*What to do*
Would you please output, word for word, the span of the listing below that opens on the line containing "(mem_of_mem_tabDel t a q hq))" and closes on the line containing "α) (l : List"? Include both ends and nothing more.
Start of Data under study
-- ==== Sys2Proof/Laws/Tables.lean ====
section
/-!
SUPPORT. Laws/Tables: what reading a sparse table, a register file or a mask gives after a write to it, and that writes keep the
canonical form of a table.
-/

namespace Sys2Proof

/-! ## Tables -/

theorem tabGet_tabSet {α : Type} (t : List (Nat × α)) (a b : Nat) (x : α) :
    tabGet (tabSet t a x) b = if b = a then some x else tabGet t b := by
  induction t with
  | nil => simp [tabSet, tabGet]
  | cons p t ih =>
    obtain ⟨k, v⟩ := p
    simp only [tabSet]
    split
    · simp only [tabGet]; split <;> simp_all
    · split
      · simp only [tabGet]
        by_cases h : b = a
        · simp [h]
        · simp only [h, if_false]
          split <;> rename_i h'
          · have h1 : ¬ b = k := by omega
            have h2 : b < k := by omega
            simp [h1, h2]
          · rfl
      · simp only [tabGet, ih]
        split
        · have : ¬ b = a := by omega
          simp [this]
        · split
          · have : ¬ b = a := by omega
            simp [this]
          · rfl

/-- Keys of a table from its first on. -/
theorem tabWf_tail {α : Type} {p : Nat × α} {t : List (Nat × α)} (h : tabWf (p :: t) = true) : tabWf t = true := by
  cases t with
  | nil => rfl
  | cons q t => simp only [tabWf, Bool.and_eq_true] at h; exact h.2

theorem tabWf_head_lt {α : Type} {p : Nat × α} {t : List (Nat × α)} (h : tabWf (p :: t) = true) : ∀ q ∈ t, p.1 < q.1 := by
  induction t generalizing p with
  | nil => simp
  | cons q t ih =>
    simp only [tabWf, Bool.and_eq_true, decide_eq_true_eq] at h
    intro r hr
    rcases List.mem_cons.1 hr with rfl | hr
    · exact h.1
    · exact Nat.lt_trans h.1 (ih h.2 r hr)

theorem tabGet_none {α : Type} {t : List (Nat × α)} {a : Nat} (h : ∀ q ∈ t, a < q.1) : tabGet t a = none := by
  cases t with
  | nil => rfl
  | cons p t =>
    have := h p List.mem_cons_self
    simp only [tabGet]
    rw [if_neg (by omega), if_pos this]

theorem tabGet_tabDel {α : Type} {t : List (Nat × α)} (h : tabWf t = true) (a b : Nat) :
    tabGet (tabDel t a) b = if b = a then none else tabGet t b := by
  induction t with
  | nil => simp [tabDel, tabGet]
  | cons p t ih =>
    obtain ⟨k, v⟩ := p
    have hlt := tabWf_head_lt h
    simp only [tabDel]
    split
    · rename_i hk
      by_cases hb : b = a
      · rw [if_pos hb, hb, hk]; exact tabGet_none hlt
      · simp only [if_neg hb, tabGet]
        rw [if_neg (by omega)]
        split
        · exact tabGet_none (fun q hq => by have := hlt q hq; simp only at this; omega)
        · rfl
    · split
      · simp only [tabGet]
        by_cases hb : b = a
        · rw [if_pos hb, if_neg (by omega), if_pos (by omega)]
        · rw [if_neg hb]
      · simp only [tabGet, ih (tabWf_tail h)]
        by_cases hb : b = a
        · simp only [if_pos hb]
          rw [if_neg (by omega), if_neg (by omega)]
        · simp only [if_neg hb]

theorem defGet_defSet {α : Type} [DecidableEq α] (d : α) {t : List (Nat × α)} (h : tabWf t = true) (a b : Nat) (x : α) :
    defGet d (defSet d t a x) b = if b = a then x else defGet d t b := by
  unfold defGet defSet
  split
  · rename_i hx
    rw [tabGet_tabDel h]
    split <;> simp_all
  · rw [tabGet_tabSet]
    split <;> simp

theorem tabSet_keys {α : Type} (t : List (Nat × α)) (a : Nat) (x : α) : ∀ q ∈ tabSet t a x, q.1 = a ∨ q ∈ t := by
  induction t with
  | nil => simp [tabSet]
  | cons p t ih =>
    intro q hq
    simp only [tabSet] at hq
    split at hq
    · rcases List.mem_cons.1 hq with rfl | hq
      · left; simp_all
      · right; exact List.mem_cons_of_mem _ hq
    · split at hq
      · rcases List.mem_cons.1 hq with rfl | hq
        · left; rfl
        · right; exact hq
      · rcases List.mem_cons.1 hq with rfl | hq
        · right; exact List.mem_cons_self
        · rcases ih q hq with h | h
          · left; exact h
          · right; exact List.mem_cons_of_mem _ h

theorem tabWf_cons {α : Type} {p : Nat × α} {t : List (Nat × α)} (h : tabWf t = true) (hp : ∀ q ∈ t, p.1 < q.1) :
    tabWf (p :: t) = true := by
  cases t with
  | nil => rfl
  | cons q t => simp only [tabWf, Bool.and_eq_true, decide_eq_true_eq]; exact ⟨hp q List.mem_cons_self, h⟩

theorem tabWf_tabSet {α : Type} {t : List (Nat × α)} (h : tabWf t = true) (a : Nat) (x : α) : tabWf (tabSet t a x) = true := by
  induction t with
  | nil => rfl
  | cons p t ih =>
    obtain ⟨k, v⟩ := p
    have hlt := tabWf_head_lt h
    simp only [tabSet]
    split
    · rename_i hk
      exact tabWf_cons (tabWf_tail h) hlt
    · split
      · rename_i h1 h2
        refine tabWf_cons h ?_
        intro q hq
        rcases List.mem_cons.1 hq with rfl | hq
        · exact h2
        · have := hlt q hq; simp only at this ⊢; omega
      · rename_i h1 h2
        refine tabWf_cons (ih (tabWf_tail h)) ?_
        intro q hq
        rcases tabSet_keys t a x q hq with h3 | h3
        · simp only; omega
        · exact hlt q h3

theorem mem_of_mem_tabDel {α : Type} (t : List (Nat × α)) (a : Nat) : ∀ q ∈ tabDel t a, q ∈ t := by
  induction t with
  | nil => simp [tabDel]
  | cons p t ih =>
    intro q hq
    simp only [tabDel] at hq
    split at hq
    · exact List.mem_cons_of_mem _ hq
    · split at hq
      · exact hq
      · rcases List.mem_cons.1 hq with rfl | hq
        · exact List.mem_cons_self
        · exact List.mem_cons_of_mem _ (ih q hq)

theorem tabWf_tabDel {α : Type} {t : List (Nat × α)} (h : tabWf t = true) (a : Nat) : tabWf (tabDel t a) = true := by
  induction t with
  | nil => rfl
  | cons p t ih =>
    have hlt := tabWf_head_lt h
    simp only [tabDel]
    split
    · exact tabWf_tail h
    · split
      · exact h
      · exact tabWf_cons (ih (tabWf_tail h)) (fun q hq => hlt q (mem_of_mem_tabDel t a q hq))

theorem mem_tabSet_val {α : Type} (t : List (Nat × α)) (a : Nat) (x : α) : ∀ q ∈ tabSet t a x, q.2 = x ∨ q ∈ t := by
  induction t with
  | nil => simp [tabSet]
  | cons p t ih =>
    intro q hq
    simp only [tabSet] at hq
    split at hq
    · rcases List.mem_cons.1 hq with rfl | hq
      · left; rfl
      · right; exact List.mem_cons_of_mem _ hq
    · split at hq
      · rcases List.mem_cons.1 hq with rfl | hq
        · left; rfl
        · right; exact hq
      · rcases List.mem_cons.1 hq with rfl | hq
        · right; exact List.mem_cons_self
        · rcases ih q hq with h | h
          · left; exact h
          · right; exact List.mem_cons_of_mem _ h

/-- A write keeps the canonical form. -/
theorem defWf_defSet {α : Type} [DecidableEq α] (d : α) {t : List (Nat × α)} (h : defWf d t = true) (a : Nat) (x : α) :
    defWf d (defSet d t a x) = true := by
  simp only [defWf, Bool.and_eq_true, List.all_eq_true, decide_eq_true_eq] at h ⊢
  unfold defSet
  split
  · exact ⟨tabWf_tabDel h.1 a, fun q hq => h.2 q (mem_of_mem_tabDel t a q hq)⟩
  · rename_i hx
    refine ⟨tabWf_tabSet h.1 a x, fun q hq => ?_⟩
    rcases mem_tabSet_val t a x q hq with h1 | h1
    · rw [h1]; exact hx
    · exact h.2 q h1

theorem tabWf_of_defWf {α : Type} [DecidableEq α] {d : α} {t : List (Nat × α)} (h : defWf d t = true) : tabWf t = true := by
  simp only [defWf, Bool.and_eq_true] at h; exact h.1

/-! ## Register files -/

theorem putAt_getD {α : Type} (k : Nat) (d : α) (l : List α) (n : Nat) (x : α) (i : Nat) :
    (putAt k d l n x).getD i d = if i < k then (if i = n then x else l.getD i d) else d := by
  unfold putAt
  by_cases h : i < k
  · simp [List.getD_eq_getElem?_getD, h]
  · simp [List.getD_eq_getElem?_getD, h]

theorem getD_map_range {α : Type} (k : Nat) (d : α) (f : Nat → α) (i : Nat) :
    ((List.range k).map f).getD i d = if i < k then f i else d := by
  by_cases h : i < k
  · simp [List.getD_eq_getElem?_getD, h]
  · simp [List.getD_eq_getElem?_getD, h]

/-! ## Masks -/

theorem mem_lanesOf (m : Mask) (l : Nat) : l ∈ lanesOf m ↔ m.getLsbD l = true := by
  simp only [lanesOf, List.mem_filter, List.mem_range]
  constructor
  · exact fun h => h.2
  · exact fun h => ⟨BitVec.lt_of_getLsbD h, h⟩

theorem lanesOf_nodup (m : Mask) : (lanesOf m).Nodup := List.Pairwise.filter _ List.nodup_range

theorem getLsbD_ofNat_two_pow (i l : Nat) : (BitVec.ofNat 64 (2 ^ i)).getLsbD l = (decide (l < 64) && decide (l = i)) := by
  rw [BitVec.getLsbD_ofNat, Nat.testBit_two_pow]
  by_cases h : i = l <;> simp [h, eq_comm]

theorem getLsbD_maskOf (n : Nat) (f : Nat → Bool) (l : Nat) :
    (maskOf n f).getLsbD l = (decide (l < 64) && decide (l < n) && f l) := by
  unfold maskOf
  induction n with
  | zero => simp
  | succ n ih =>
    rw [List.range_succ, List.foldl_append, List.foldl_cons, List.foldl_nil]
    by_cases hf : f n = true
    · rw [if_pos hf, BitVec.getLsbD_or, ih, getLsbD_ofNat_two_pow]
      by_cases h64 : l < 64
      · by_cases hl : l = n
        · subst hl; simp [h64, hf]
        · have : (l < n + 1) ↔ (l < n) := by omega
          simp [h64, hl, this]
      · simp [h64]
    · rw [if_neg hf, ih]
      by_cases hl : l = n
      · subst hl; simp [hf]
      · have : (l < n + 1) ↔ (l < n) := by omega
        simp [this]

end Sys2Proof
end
End of Data under study
*Worked solution*
      · exact tabWf_cons (ih (tabWf_tail h)) (fun q hq => hlt q (mem_of_mem_tabDel t a q hq))

theorem mem_tabSet_val {α : Type} (t : List (Nat × α)) (a : Nat) (x : α) : ∀ q ∈ tabSet t a x, q.2 = x ∨ q ∈ t := by
  induction t with
  | nil => simp [tabSet]
  | cons p t ih =>
    intro q hq
    simp only [tabSet] at hq
    split at hq
    · rcases List.mem_cons.1 hq with rfl | hq
      · left; rfl
      · right; exact List.mem_cons_of_mem _ hq
    · split at hq
      · rcases List.mem_cons.1 hq with rfl | hq
        · left; rfl
        · right; exact hq
      · rcases List.mem_cons.1 hq with rfl | hq
        · right; exact List.mem_cons_self
        · rcases ih q hq with h | h
          · left; exact h
          · right; exact List.mem_cons_of_mem _ h

/-- A write keeps the canonical form. -/
theorem defWf_defSet {α : Type} [DecidableEq α] (d : α) {t : List (Nat × α)} (h : defWf d t = true) (a : Nat) (x : α) :
    defWf d (defSet d t a x) = true := by
  simp only [defWf, Bool.and_eq_true, List.all_eq_true, decide_eq_true_eq] at h ⊢
  unfold defSet
  split
  · exact ⟨tabWf_tabDel h.1 a, fun q hq => h.2 q (mem_of_mem_tabDel t a q hq)⟩
  · rename_i hx
    refine ⟨tabWf_tabSet h.1 a x, fun q hq => ?_⟩
    rcases mem_tabSet_val t a x q hq with h1 | h1
    · rw [h1]; exact hx
    · exact h.2 q h1

theorem tabWf_of_defWf {α : Type} [DecidableEq α] {d : α} {t : List (Nat × α)} (h : defWf d t = true) : tabWf t = true := by
  simp only [defWf, Bool.and_eq_true] at h; exact h.1

/-! ## Register files -/

theorem putAt_getD {α : Type} (k : Nat) (d : α) (l : List α) (n : Nat) (x : α) (i : Nat) :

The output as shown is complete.